Write out, word for word, every line in the data below from the one containing "let b := s.spBase e.party + e.val 0" to the one containing "let len := min", both of them included.
◆ ◆ ◆ ◆ ◆
/-- The bytes of table entry k. -/
def gathSource (s : State) (op : Nat) (e : Eng) (d k : Nat) : GathSrc :=
  match s.engLoc e aEngRead (cdFsp d) (cdFrom d + 4 * k) 4 with
  | (_, some u, _) => .stop u
  | (tl, none, s) =>
    match s.runsBad e [(cdFrom d + 4 * k, tl)] with
    | some u => .stop u
    | none =>
      let (blk, _, tw, s) := s.locReads e tl
      let tw := tw ||| s.tableWb e d
      if blk = 0xFFFFFFFF then .got s [(0, cdLen d, 0)] tw tl
      else
        match gathBlock s op e d k blk with
        | (_, some u, _) => .stop u
        | (ls, none, s) =>
          match s.runsBad e [(vaOf (cdAux d + blk * 2 ^ cdBs d + cdFstride d), ls)] with
          | some u => .stop u
          | none =>
            let (ps, s) := s.locParts e ls
            .got s ps tw (tl ++ ls)

/-- Write a gather's bytes piece by piece of the destination: each takes the waybill of its own source lines, the table's and W (R424). -/
def gathWrites (e : Eng) (w : Waybill) (ps : List (Nat × Nat × Waybill)) (lo hi a0 : Nat) : Nat → Nat → List (ELoc × Nat) → State → State
  | _, _, [], s => s
  | v, a, l :: t, s =>
    gathWrites e w ps lo hi a0 (v / 256 ^ l.2) (a + l.2) t (s.locWrite e l (v % 256 ^ l.2) (w ||| partsWb (a - a0) l.2 0 ps) a lo hi)

/-- Table entry k of GATH. -/
def gathUnit (s : State) (op : Nat) (e : Eng) (k : Nat) : UnitRes :=
  let d := e.val 0
  match gathSource s op e d k with
  | .stop u => u
  | .got s ps tw locs =>
    let n := cdLen d
    let r : Run := ⟨0, cdTo d + k * cdTstride d, k * n, n⟩
    match s.engLoc e aEngWrite (cdTsp d) r.dst n with
    | (_, some u, _) => u
    | (ls, none, s) =>
      match s.gate (s.chunkParts e locs ls (ps.foldl (fun w x => w ||| x.2.2) (tw ||| e.wb))) with
      | .error (_, g, s) => .bad s (e.egress (firstVa locs) aEngRead g)
      | .ok s =>
        let v := ps.foldr (fun x acc => x.1 % 256 ^ x.2.1 + 256 ^ x.2.1 * acc) 0
        let (v, s) := if overlaps e.code d then (blur e.code d s.fresh r.dst n v, { s with fresh := s.fresh + n }) else (v, s)
        let b := dstBounds e.code d r
        .ok (gathWrites e (tw ||| e.wb) ps b.1 b.2 r.dst v r.dst ls s) 0

/-! ### XPUT's chunks (R407) -/

/-- Has every put of chunk c of an XPUT been acknowledged? -/
def Eng.putsDone (e : Eng) (c : Nat) : Bool :=
  (List.range 256).all (fun k => decide (64 * e.val 2 ≤ 256 * c + k) || e.acked.contains (256 * c + k))

/-- Chunk c of XPUT: its puts are sent, and it commits when each has been acknowledged. The operation's read lock goes once the last is sent (R153). -/
def xputChunk (s : State) (op : Nat) (e : Eng) (c : Nat) : UnitRes :=
  let n := e.val 2
  let b := s.spBase e.party + e.val 0
    let left := xputLeft s e c
    if left = [] then
      if e.putsDone c then .ok (s.putEng op { e with acked := e.acked.filter (fun k => k / 256 != c) }) 0 else .wait s
    else if 65535 < tget 0 s.sch.outstanding e.launch + left.length then .wait s
    else if !s.reaches (e.val 3) then .bad s (e.report cUNREACH (e.val 1) (tinfoWord 0 0 0 0 aEngWrite) (rfWord (e.val 3) 0 0) 0 0)
    else
      let len := min 4096 (1024 * n - 4096 * c)
      match s.chipBad 1 (b + 4096 * c) len, s.chipBad 1 (b + 1024 * n + 32 * c) (len / 128) with
      | some x, _ => .bad s (e.poisoned (e.val 0 + 4096 * c + x))
      | none, some x => .bad s (e.poisoned (e.val 0 + 1024 * n + 32 * c + x))
      | none, none =>
        let offs := left.flatMap (fun k => [e.val 1 + 16 * k, e.val 1 + 1024 * n + 8 * (k / 64)])
        match if e.val 3 = s.me then s.nowhereAt e.world aAtomic offs else none with
        | some o => .stop o
        | none =>
          let s := xputSend (s.putEng op { e with st := 2 }) op { e with st := 2 } left
          .wait (if 64 * n ≤ 256 * (c + 1) then (s.putsSent op).dropLocks op (fun l => !l.write) else s)

/-! ### The commit (R263, R386, R387) -/

/-- Units an operation commits (R420). -/
def Eng.units (e : Eng) : Nat :=
  match e.code with
  | 0x4B => e.val 1
  | 0x4C => e.val 1
  | 0x54 => 17
  | 0x57 => 8
  | 0x55 => (1032 * e.val 2 + 4095) / 4096
  | 0x56 => (64 * e.val 2 + 255) / 256
  | 0x5B => cdCount (e.val 0)
  | _ => if e.unit = 1 then (cdLen (e.val 0) * cdRuns e.code (e.val 0) + 4095) / 4096 else 64

/-- One unit of an operation. -/
def engUnit (s : State) (op : Nat) (e : Eng) : UnitRes :=
  match e.code with
  | 0x4A => mzeroRow s e e.done
  | 0x4B => mmaUnit s op e
  | 0x4C => mmaUnit s op e
  | 0x4D => mscaRow s e e.done
  | 0x4E => mldRow s e e.done
  | 0x4F => mstRow s e e.done
  | 0x50 => smxuRow s e e.done
  | 0x51 => smxmRow s e e.done
  | 0x52 => smxnRow s e e.done
  | 0x53 => mstatRow s e e.done
  | 0x54 => xcvChunk s e e.done
  | 0x55 => xaddChunk s e e.done
  | 0x56 => xputChunk s op e e.done
  | 0x57 => xrndChunk s e e.done
  | 0x5B => gathUnit s op e e.done
  | _ => copyChunk s op e e.done

/-- A tile no operation names any more: its token returns to its string, or goes to nobody under a pending MREL or after the string's exit
(R389, R391). -/
def State.tileFree (s : State) (who k : Nat) : State :=
  if s.eng.queue.any (fun x => x.2.tiles.contains k) then s
  else
    let t := s.tile k
    let none_ := t.rels ≠ [] || (s.strOf who).isNone
    let s := s.setTile k { t with token := if none_ then .none else .str who, rels := [] }
    t.rels.foldl (fun s o => s.opLeave o) s

/-- An operation ends: its entry, its locks and its tokens are given up, its flags ORed in, its flag cleared (R389, R414, R416). -/
def State.engEnd (s : State) (op : Nat) (e : Eng) : State :=
  let s := { s with eng := { s.eng with queue := terase s.eng.queue op } }.putsSent op
  let s := s.dropLocks op (fun _ => true)
  let s := e.tiles.foldl (fun s k => s.tileFree e.who k) s
  let s := match s.strOf e.who with
    | none => s
    | some (u, t) => s.putStr u (t.orFlags e.flags)
  s.opLeave op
◆ ◆ ◆ ◆ ◆
▶ _ANSWER BELOW_:
  let b := s.spBase e.party + e.val 0
    let left := xputLeft s e c
    if left = [] then
      if e.putsDone c then .ok (s.putEng op { e with acked := e.acked.filter (fun k => k / 256 != c) }) 0 else .wait s
    else if 65535 < tget 0 s.sch.outstanding e.launch + left.length then .wait s
    else if !s.reaches (e.val 3) then .bad s (e.report cUNREACH (e.val 1) (tinfoWord 0 0 0 0 aEngWrite) (rfWord (e.val 3) 0 0) 0 0)
    else
      let len := min 4096 (1024 * n - 4096 * c)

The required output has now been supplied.